David Heise's ETHNO system arose out of his work coding extended action and interaction patterns and looks to the theories of Fararo and Skvoretz (1984). It is embodied in an interactive software system (ETHNO: see Heise 1989, 1991) which is available from W. C. Brown publishers in Dubuque IA for $50. For reviews, see Griffin (1993) and Barnes (1993). ETHNO presumes that the analyst has a dataset composed of more or less extended narratives of particular stories that must be reduced to bare bones structures by creating a lexicon of actions and events and then formalizing the ways in which these actions and events proceed from one another. The formalization encodes the analyst's understanding of necessary relationships among the events to be placed in the narrative structure. ETHNO is well illustrated in Griffin's (1991) piece on lynching and Eder and Enke's (1991) equally challenging analysis of gossip. See also Heise's own applications, especially Corsaro & Heise (1990).

Far more than Abell and Abbott, Heise has focused on problems of semantic definition in sequence analysis. The end result is an exceptionally clear and empirically justified coding of the narrative, combined with the idea that generalization entails finding other narratives that "collapse" into the same primitive structure when the various narrative lines are simplified. (This is more or less the narrative homomorphism criterion of Abell, which Heise in commenting on Abell 1993 argues is the best criterion for sequence resemblance.)
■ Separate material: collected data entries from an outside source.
-- ==== Sys2Proof/Laws/Memory.lean ====
section
/-! SUPPORT. The laws of the code space: a byte placed is read back, every other byte reads as before, and every operation
keeps the canonical form. -/

namespace Sys2Proof.Machine

theorem read_erase (m : Memory) (a b : Nat) :
    Memory.read (Memory.erase m a) b = if b = a then unlisted else Memory.read m b := by
  induction m with
  | nil => simp [Memory.erase, Memory.read]
  | cons c rest ih =>
    obtain ⟨x, v⟩ := c
    by_cases hx : x = a
    · subst hx
      simp only [Memory.erase, if_true, ih, Memory.read]
      by_cases hb : b = x
      · simp [hb]
      · simp [hb, Ne.symm hb]
    · simp only [Memory.erase, hx, if_false, Memory.read, ih]
      by_cases hb : x = b
      · subst hb; simp [hx]
      · simp [hb]

theorem read_insert (m : Memory) (a : Nat) (v : Byte) (b : Nat) :
    Memory.read (Memory.insert m a v) b = if b = a then v else Memory.read m b := by
  induction m with
  | nil => by_cases hb : a = b <;> simp [Memory.insert, Memory.read, hb, eq_comm]
  | cons c rest ih =>
    obtain ⟨x, w⟩ := c
    by_cases hlt : a < x
    · rw [Memory.insert, if_pos hlt]
      by_cases hb : a = b <;> simp [Memory.read, hb, eq_comm]
    · by_cases hx : a = x
      · subst hx
        by_cases hb : a = b
        · simp [Memory.insert, Memory.read, hb]
        · simp [Memory.insert, Memory.read, hb, Ne.symm hb]
      · simp only [Memory.insert, hlt, hx, if_false, Memory.read, ih]
        by_cases hb : x = b
        · subst hb; simp [Ne.symm hx]
        · simp [hb]

theorem read_write (m : Memory) (a : Nat) (v : Byte) (b : Nat) :
    Memory.read (Memory.write m a v) b = if b = a then v else Memory.read m b := by
  unfold Memory.write
  split
  · rename_i h; rw [read_erase, h]
  · exact read_insert m a v b

theorem read_write_same (m : Memory) (a : Nat) (v : Byte) : Memory.read (Memory.write m a v) a = v := by
  simp [read_write]

theorem read_write_other (m : Memory) {a b : Nat} (v : Byte) (h : b ≠ a) :
    Memory.read (Memory.write m a v) b = Memory.read m b := by
  simp [read_write, h]

/-- Placed bytes are read back at their addresses, and every other address reads as before. -/
theorem read_place (bs : List Byte) : ∀ (m : Memory) (a b : Nat),
    Memory.read (Memory.place m a bs) b =
      if a ≤ b ∧ b < a + bs.length then bs.getD (b - a) 0 else Memory.read m b := by
  induction bs with
  | nil =>
    intro m a b
    rw [if_neg (by simp)]
    rfl
  | cons c rest ih =>
    intro m a b
    simp only [Memory.place, ih, read_write, List.length_cons]
    by_cases hb : b = a
    · subst hb; simp
    · by_cases h : a + 1 ≤ b ∧ b < a + 1 + rest.length
      · have h2 : a ≤ b ∧ b < a + (rest.length + 1) := by omega
        have h3 : b - a = (b - (a + 1)) + 1 := by omega
        rw [if_pos h, if_pos h2, h3, List.getD_cons_succ]
      · have h2 : ¬ (a ≤ b ∧ b < a + (rest.length + 1)) := by omega
        rw [if_neg h, if_neg h2, if_neg hb]

theorem mem_erase {m : Memory} {a : Nat} {c : Host.Cell} (h : c ∈ Memory.erase m a) : c ∈ m := by
  induction m with
  | nil => simp [Memory.erase] at h
  | cons d rest ih =>
    obtain ⟨x, v⟩ := d
    by_cases hx : x = a
    · simp only [Memory.erase, hx, if_true] at h
      exact List.mem_cons_of_mem _ (ih h)
    · simp only [Memory.erase, hx, if_false, List.mem_cons] at h
      rcases h with h | h
      · simp [h]
      · exact List.mem_cons_of_mem _ (ih h)

theorem mem_insert {m : Memory} {a : Nat} {v : Byte} {c : Host.Cell} (h : c ∈ Memory.insert m a v) :
    c = (a, v) ∨ c ∈ m := by
  induction m with
  | nil => simpa [Memory.insert] using h
  | cons d rest ih =>
    obtain ⟨x, w⟩ := d
    by_cases hlt : a < x
    · simpa [Memory.insert, hlt] using h
    · by_cases hx : a = x
      · rw [Memory.insert, if_neg hlt, if_pos hx, List.mem_cons] at h
        rcases h with h | h
        · left; exact h
        · right; exact List.mem_cons_of_mem _ h
      · simp only [Memory.insert, hlt, hx, if_false, List.mem_cons] at h
        rcases h with h | h
        · right; simp [h]
        · rcases ih h with h | h
          · exact .inl h
          · exact .inr (List.mem_cons_of_mem _ h)

theorem erase_wf {m : Memory} (h : Memory.wf m) (a : Nat) : Memory.wf (Memory.erase m a) := by
  refine ⟨?_, fun c hc => h.2 c (mem_erase hc)⟩
  induction m with
  | nil => simp [Memory.erase]
  | cons d rest ih =>
    obtain ⟨x, v⟩ := d
    have hp := List.pairwise_cons.mp h.1
    have hr := ih ⟨hp.2, fun c hc => h.2 c (List.mem_cons_of_mem _ hc)⟩
    by_cases hx : x = a
    · simpa [Memory.erase, hx] using hr
    · simp only [Memory.erase, hx, if_false]
      exact List.pairwise_cons.mpr ⟨fun c hc => hp.1 c (mem_erase hc), hr⟩

theorem insert_wf {m : Memory} (h : Memory.wf m) (a : Nat) {v : Byte} (hv : v ≠ unlisted) :
    Memory.wf (Memory.insert m a v) := by
  refine ⟨?_, fun c hc => ?_⟩
  · induction m with
    | nil => simp [Memory.insert]
    | cons d rest ih =>
      obtain ⟨x, w⟩ := d
      have hp := List.pairwise_cons.mp h.1
      have hr := ih ⟨hp.2, fun c hc => h.2 c (List.mem_cons_of_mem _ hc)⟩
      by_cases hlt : a < x
      · simp only [Memory.insert, hlt, if_true]
        refine List.pairwise_cons.mpr ⟨fun c hc => ?_, h.1⟩
        rcases List.mem_cons.mp hc with hc | hc
        · rw [hc]; exact hlt
        · exact Nat.lt_trans hlt (hp.1 c hc)
      · by_cases hx : a = x
        · rw [Memory.insert, if_neg hlt, if_pos hx]
          subst hx
          exact List.pairwise_cons.mpr ⟨fun c hc => hp.1 c hc, hp.2⟩
        · simp only [Memory.insert, hlt, hx, if_false]
          refine List.pairwise_cons.mpr ⟨fun c hc => ?_, hr⟩
          rcases mem_insert hc with hc | hc
          · rw [hc]; show x < a; omega
          · exact hp.1 c hc
  · rcases mem_insert hc with hc | hc
    · rw [hc]; exact hv
    · exact h.2 c hc

theorem write_wf {m : Memory} (h : Memory.wf m) (a : Nat) (v : Byte) : Memory.wf (Memory.write m a v) := by
  unfold Memory.write
  split
  · exact erase_wf h a
  · exact insert_wf h a ‹_›

theorem place_wf {m : Memory} (h : Memory.wf m) (a : Nat) (bs : List Byte) : Memory.wf (Memory.place m a bs) := by
  induction bs generalizing m a with
  | nil => exact h
  | cons b rest ih => exact ih (write_wf h a b) (a + 1)

/-- A cell of what is left after placing bytes was there before or is one of the bytes placed. -/
theorem mem_place {c : Host.Cell} (bs : List Byte) : ∀ (m : Memory) (a : Nat),
    c ∈ Memory.place m a bs → c ∈ m ∨ (a ≤ c.1 ∧ c.1 < a + bs.length) := by
  induction bs with
  | nil => intro m a h; exact .inl h
  | cons b rest ih =>
    intro m a h
    rcases ih _ _ h with h | h
    · have hw : c ∈ m ∨ c.1 = a := by
        unfold Memory.write at h
        split at h
        · exact .inl (mem_erase h)
        · rcases mem_insert h with h | h
          · right; rw [h]
          · exact .inl h
      rcases hw with hw | hw
      · exact .inl hw
      · right; simp; omega
    · right; simp; omega

theorem reset_code_wf : Memory.wf State.reset.code := by decide

end Sys2Proof.Machine
end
Abell's homomorphism approach to sequence resemblance grew out of his own research on cooperatives and his extensive critique of standard methodologies (Abell 1987). The best recent exposition is Abell 1993, which has the advantage of being followed by lengthy responses from Heise, Fararo, Skvoretz, Abbott and other analysts of social sequence data. Like Heise's methods, Abell's are applicable to complex, network narratives. They should ultimately be available (in late 1995) in the UCNET system of programs, but at present are available from Martin Everett in the Department of Mathematics, Greenwich (England) University. Abell's methods presume, like Heise's, a dataset comprising various narratives of various degrees of complexity, but they focus more on the formal graphical structure of these narratives. They contain routines for reducing any coded narrative to a minimal homomorphic representation, which effectively allows one to further classify a set of Heise codings once they are developed within ETHNO. Abell (1993) has done a detailed analysis of narrrative data on consumer cooperatives.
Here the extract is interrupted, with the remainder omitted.